Saved entries
== Segment start ==

theorem repairAppend_keeps {z : State} (s : State) (hz : Keeps z s) : Keeps z (repairAppend s) := by
  unfold repairAppend
  repeat' first
    | with_reducible assumption | with_reducible apply flag_keeps | simp only [↓Keeps.mk_iff]
    | simp only [↓Keeps.mk_iff_otp] | with_reducible refine Keeps.ite ?_ ?_ | dsimp only | split

theorem progFirst_keeps {z : State} (s : State) (key : BitVec 16) (go : State → State) (hz : Keeps z s)
    (hg : ∀ t, Keeps z t → Keeps z (go t)) : Keeps z (progFirst s key go) := by
  unfold progFirst
  exact Keeps.ite hz (Keeps.ite (repairAppend_keeps s hz) (hg _ (repairAppend_keeps s hz)))

theorem progWord_keeps {z : State} (s : State) (key : BitVec 16) (hz : Keeps z s) : Keeps z (progWord s key) := by
  unfold progWord
  repeat' first
    | with_reducible assumption | with_reducible apply progFirst_keeps | with_reducible apply progStart_keeps
    | with_reducible refine Keeps.ite ?_ ?_ | intro _ _ | dsimp only | split

theorem genSecret_keeps {z : State} (s : State) (key : BitVec 16) (hz : Keeps z s) : Keeps z (genSecret s key) := by
  unfold genSecret
  repeat' first
    | with_reducible assumption | with_reducible apply progFirst_keeps | with_reducible apply setResult_keeps
    | with_reducible apply progStart_keeps | simp only [↓Keeps.mk_iff] | with_reducible refine Keeps.ite ?_ ?_
    | intro _ _ | dsimp only | split

theorem lifeNext_keeps {z : State} (s : State) (key : BitVec 16) (hz : Keeps z s) : Keeps z (lifeNext s key) := by
  unfold lifeNext
  repeat' first
    | with_reducible assumption | with_reducible apply progFirst_keeps | with_reducible apply progStart_keeps
    | intro _ _ | dsimp only

theorem lifeVoid_keeps {z : State} (s : State) (key : BitVec 16) (hz : Keeps z s) : Keeps z (lifeVoid s key) := by
  unfold lifeVoid
  repeat' first
    | with_reducible assumption | with_reducible apply progFirst_keeps | with_reducible apply progStart_keeps
    | intro _ _ | dsimp only

/-- Bits are set in the array and never cleared (R369). -/
theorem otpSet_keeps {z : State} (s : State) (w : Nat) (x : BitVec 39) (hz : Keeps z s) : Keeps z (otpSet s w x) := by
  refine hz.trans ⟨rfl, Nat.le_refl _, id, id, Sys2Proof.Laws.SMap.wf_set _ _ _ _, ?_⟩
  intro v i h
  by_cases e : v = w
  · subst e
    simp only [otpSet, Sys2Proof.Laws.SMap.get_set_same, BitVec.getLsbD_or, otpStored, h, Bool.true_or]
  · simp only [otpSet, Sys2Proof.Laws.SMap.get_set_other _ e]
    exact h

theorem progEnd_keeps {z : State} (s : State) (o : OtpOp) (result : Nat) (hz : Keeps z s) :
    Keeps z (progEnd s o result) := by
  unfold progEnd
  repeat' first
    | with_reducible assumption | with_reducible apply flag_keeps | with_reducible apply showAppend_keeps
    | with_reducible apply setResult_keeps | simp only [↓Keeps.mk_iff] | simp only [↓Keeps.mk_iff_otp]
    | with_reducible refine Keeps.ite ?_ ?_ | dsimp only | split

theorem progDone_keeps {z : State} (s : State) (how : OtpEnd) (hz : Keeps z s) : Keeps z (progDone s how) := by
  unfold progDone
  repeat' first
    | with_reducible assumption | with_reducible apply progEnd_keeps | with_reducible apply otpSet_keeps
    | with_reducible apply incSat_keeps | with_reducible apply flag_keeps | simp only [↓Keeps.mk_iff]
    | simp only [↓Keeps.mk_iff_otp] | with_reducible refine Keeps.ite ?_ ?_ | dsimp only | split

theorem otpRound_keeps {z : State} (s : State) (hz : Keeps z s) : Keeps z (otpRound s) := by
  unfold otpRound
  repeat' first
    | with_reducible assumption | simp only [↓Keeps.mk_iff] | simp only [↓Keeps.mk_iff_otp]
    | with_reducible refine Keeps.ite ?_ ?_ | dsimp only | split

theorem otpReread_keeps {z : State} (s : State) (reads : List OtpRead) (hz : Keeps z s) :
    Keeps z (otpReread s reads) := by
  unfold otpReread
  repeat' first
    | with_reducible assumption | with_reducible apply incSat_keeps | with_reducible apply showMarginal_keeps
    | simp only [↓Keeps.mk_iff] | simp only [↓Keeps.mk_iff_otp] | with_reducible refine Keeps.ite ?_ ?_ | intro _ _
    | dsimp only | split

theorem mirrorWrite_keeps {z : State} (s : State) (half i seq : Nat) (r : Word × Word) (hz : Keeps z s) :
    Keeps z (mirrorWrite s half i seq r) := by
  unfold mirrorWrite
  repeat' first
    | with_reducible assumption | with_reducible apply flashProgram_keeps | dsimp only

theorem mirrorErase_keeps {z : State} (s : State) (half : Nat) (hz : Keeps z s) : Keeps z (mirrorErase s half) := by
  unfold mirrorErase
  repeat' first
    | with_reducible assumption | with_reducible apply flashErase_keeps | dsimp only

theorem mirrorPush_keeps {z : State} (s : State) (r : Word × Word) (hz : Keeps z s) : Keeps z (mirrorPush s r) := by
  unfold mirrorPush
  repeat' first
    | with_reducible assumption | with_reducible apply mirrorWrite_keeps | simp only [↓Keeps.mk_iff] | dsimp only

theorem mirrorTurn_keeps {z : State} (s : State) (hz : Keeps z s) : Keeps z (mirrorTurn s) := by
  unfold mirrorTurn
  repeat' first
    | with_reducible assumption | with_reducible apply mirrorErase_keeps | with_reducible apply mirrorPush_keeps
    | simp only [↓Keeps.mk_iff] | with_reducible refine Keeps.foldl _ _ ?_ ?_ | intro _ _ _ | intro _ _ | dsimp only

theorem mirrorRecord_keeps {z : State} (s : State) (r : Word × Word) (hz : Keeps z s) :
    Keeps z (mirrorRecord s r) := by
  unfold mirrorRecord
  repeat' first
    | with_reducible assumption | with_reducible apply mirrorTurn_keeps | with_reducible apply mirrorPush_keeps
    | with_reducible refine Keeps.ite ?_ ?_ | dsimp only | split

theorem queueAppend_keeps {z : State} (s : State) (r : Word × Word) (hz : Keeps z s) : Keeps z (queueAppend s r) := by
  unfold queueAppend
  repeat' first
    | with_reducible assumption | with_reducible apply showAppend_keeps | simp only [↓Keeps.mk_iff]
    | simp only [↓Keeps.mk_iff_otp] | with_reducible refine Keeps.ite ?_ ?_ | dsimp only | split

theorem showMerged_keeps {z : State} (s : State) (hz : Keeps z s) : Keeps z (showMerged s) := by
  unfold showMerged
  repeat' first
    | with_reducible assumption | with_reducible apply wr_keeps | dsimp only

theorem recordCommit_keeps {z : State} (s : State) (hz : Keeps z s) : Keeps z (recordCommit s) := by
  unfold recordCommit
  repeat' first
    | with_reducible assumption | with_reducible apply mirrorRecord_keeps | with_reducible apply queueAppend_keeps
    | with_reducible apply showMerged_keeps | simp only [↓Keeps.mk_iff] | with_reducible refine Keeps.ite ?_ ?_
    | dsimp only | split

theorem mirrorState_keeps {z : State} (s : State) (a b : List (Nat × Nat × Word × Word)) (hz : Keeps z s) :
    Keeps z (mirrorState s a b) := by
  unfold mirrorState
  repeat' first
    | with_reducible assumption | simp only [↓Keeps.mk_iff] | with_reducible refine Keeps.ite ?_ ?_ | dsimp only
    | split

theorem mergeLists_keeps {z : State} (s : State) (arr mir : List (Word × Word)) (hz : Keeps z s) :
    Keeps z (mergeLists s arr mir) := by
  unfold mergeLists
  repeat' first
    | with_reducible assumption | with_reducible apply mirrorRecord_keeps | with_reducible apply queueAppend_keeps
    | with_reducible apply showMerged_keeps | simp only [↓Keeps.mk_iff] | with_reducible refine Keeps.foldl _ _ ?_ ?_
    | intro _ _ _ | intro _ _ | dsimp only

theorem mergeRecords_keeps {z : State} (s : State) (hz : Keeps z s) : Keeps z (mergeRecords s) := by
  unfold mergeRecords
  repeat' first
    | with_reducible assumption | with_reducible apply mirrorState_keeps | with_reducible apply mergeLists_keeps
    | intro _ _ | dsimp only

theorem signWith_keeps {z : State} (s : State) (key digest : BitVec 384) (hz : Keeps z s) :
    Keeps z (signWith s key digest).2 := by
  unfold signWith
  repeat' first
    | with_reducible assumption | simp only [↓Keeps.mk_iff] | dsimp only

theorem putDigest_keeps {z : State} (s : State) (a : Nat → Nat) (d : BitVec 384) (hz : Keeps z s) :
    Keeps z (putDigest s a d) := by
  unfold putDigest
  repeat' first
    | with_reducible assumption | with_reducible apply wr_keeps | with_reducible refine Keeps.foldl _ _ ?_ ?_
    | intro _ _ _ | intro _ _ | dsimp only

theorem loadSecret_keeps {z : State} (s : State) (bistOk : Bool) (hz : Keeps z s) :
    Keeps z (loadSecret s bistOk) := by
  unfold loadSecret
  repeat' first
    | with_reducible assumption | with_reducible apply flag_keeps | with_reducible apply putDigest_keeps
    | simp only [↓Keeps.mk_iff] | with_reducible refine Keeps.ite ?_ ?_ | dsimp only | split

theorem makeAlias_keeps {z : State} (s : State) (hz : Keeps z s) : Keeps z (makeAlias s) := by
  unfold makeAlias
  repeat' first
    | with_reducible assumption | with_reducible apply signWith_keeps | simp only [↓Keeps.mk_iff] | dsimp only | split

theorem imageLoad_keeps {z : State} (s : State) (i : Nat) (hz : Keeps z s) : Keeps z (imageLoad s i) := by
  unfold imageLoad
  repeat' first
    | with_reducible assumption | with_reducible apply put_keeps | with_reducible apply putDigest_keeps
    | with_reducible apply freeWord_keeps | with_reducible apply flashRead_keeps
    | with_reducible apply makeAlias_keeps | with_reducible apply flag_keeps | simp only [↓Keeps.mk_iff]
    | with_reducible refine Keeps.ite ?_ ?_ | dsimp only | split

theorem loadFirmware_keeps {z : State} (s : State) (hz : Keeps z s) : Keeps z (loadFirmware s) := by
  unfold loadFirmware
  repeat' first
    | with_reducible assumption | with_reducible apply imageLoad_keeps | with_reducible apply inc_keeps
    | with_reducible refine Keeps.ite ?_ ?_ | dsimp only | split

theorem lockPage_keeps {z : State} (s : State) (pg : Nat) (hz : Keeps z s) : Keeps z (lockPage s pg) := by
  unfold lockPage
  repeat' first
    | with_reducible assumption | with_reducible apply wr_keeps | with_reducible refine Keeps.ite ?_ ?_ | dsimp only
    | split

theorem scanEnable_keeps {z : State} (s : State) (zero : Bool) (hz : Keeps z s) : Keeps z (scanEnable s zero) := by
  unfold scanEnable
  repeat' first
    | with_reducible assumption | with_reducible apply flag_keeps | with_reducible apply inc_keeps
    | simp only [↓Keeps.mk_iff] | with_reducible refine Keeps.ite ?_ ?_ | dsimp only | split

== Segment end ==

### ACTIVITY
Start at the first line of the data above. Stop after the line containing "State → State) (hz : Keeps z s)", reproducing each line exactly and adding nothing.

### RESPONSE
theorem repairAppend_keeps {z : State} (s : State) (hz : Keeps z s) : Keeps z (repairAppend s) := by
  unfold repairAppend
  repeat' first
    | with_reducible assumption | with_reducible apply flag_keeps | simp only [↓Keeps.mk_iff]
    | simp only [↓Keeps.mk_iff_otp] | with_reducible refine Keeps.ite ?_ ?_ | dsimp only | split

theorem progFirst_keeps {z : State} (s : State) (key : BitVec 16) (go : State → State) (hz : Keeps z s)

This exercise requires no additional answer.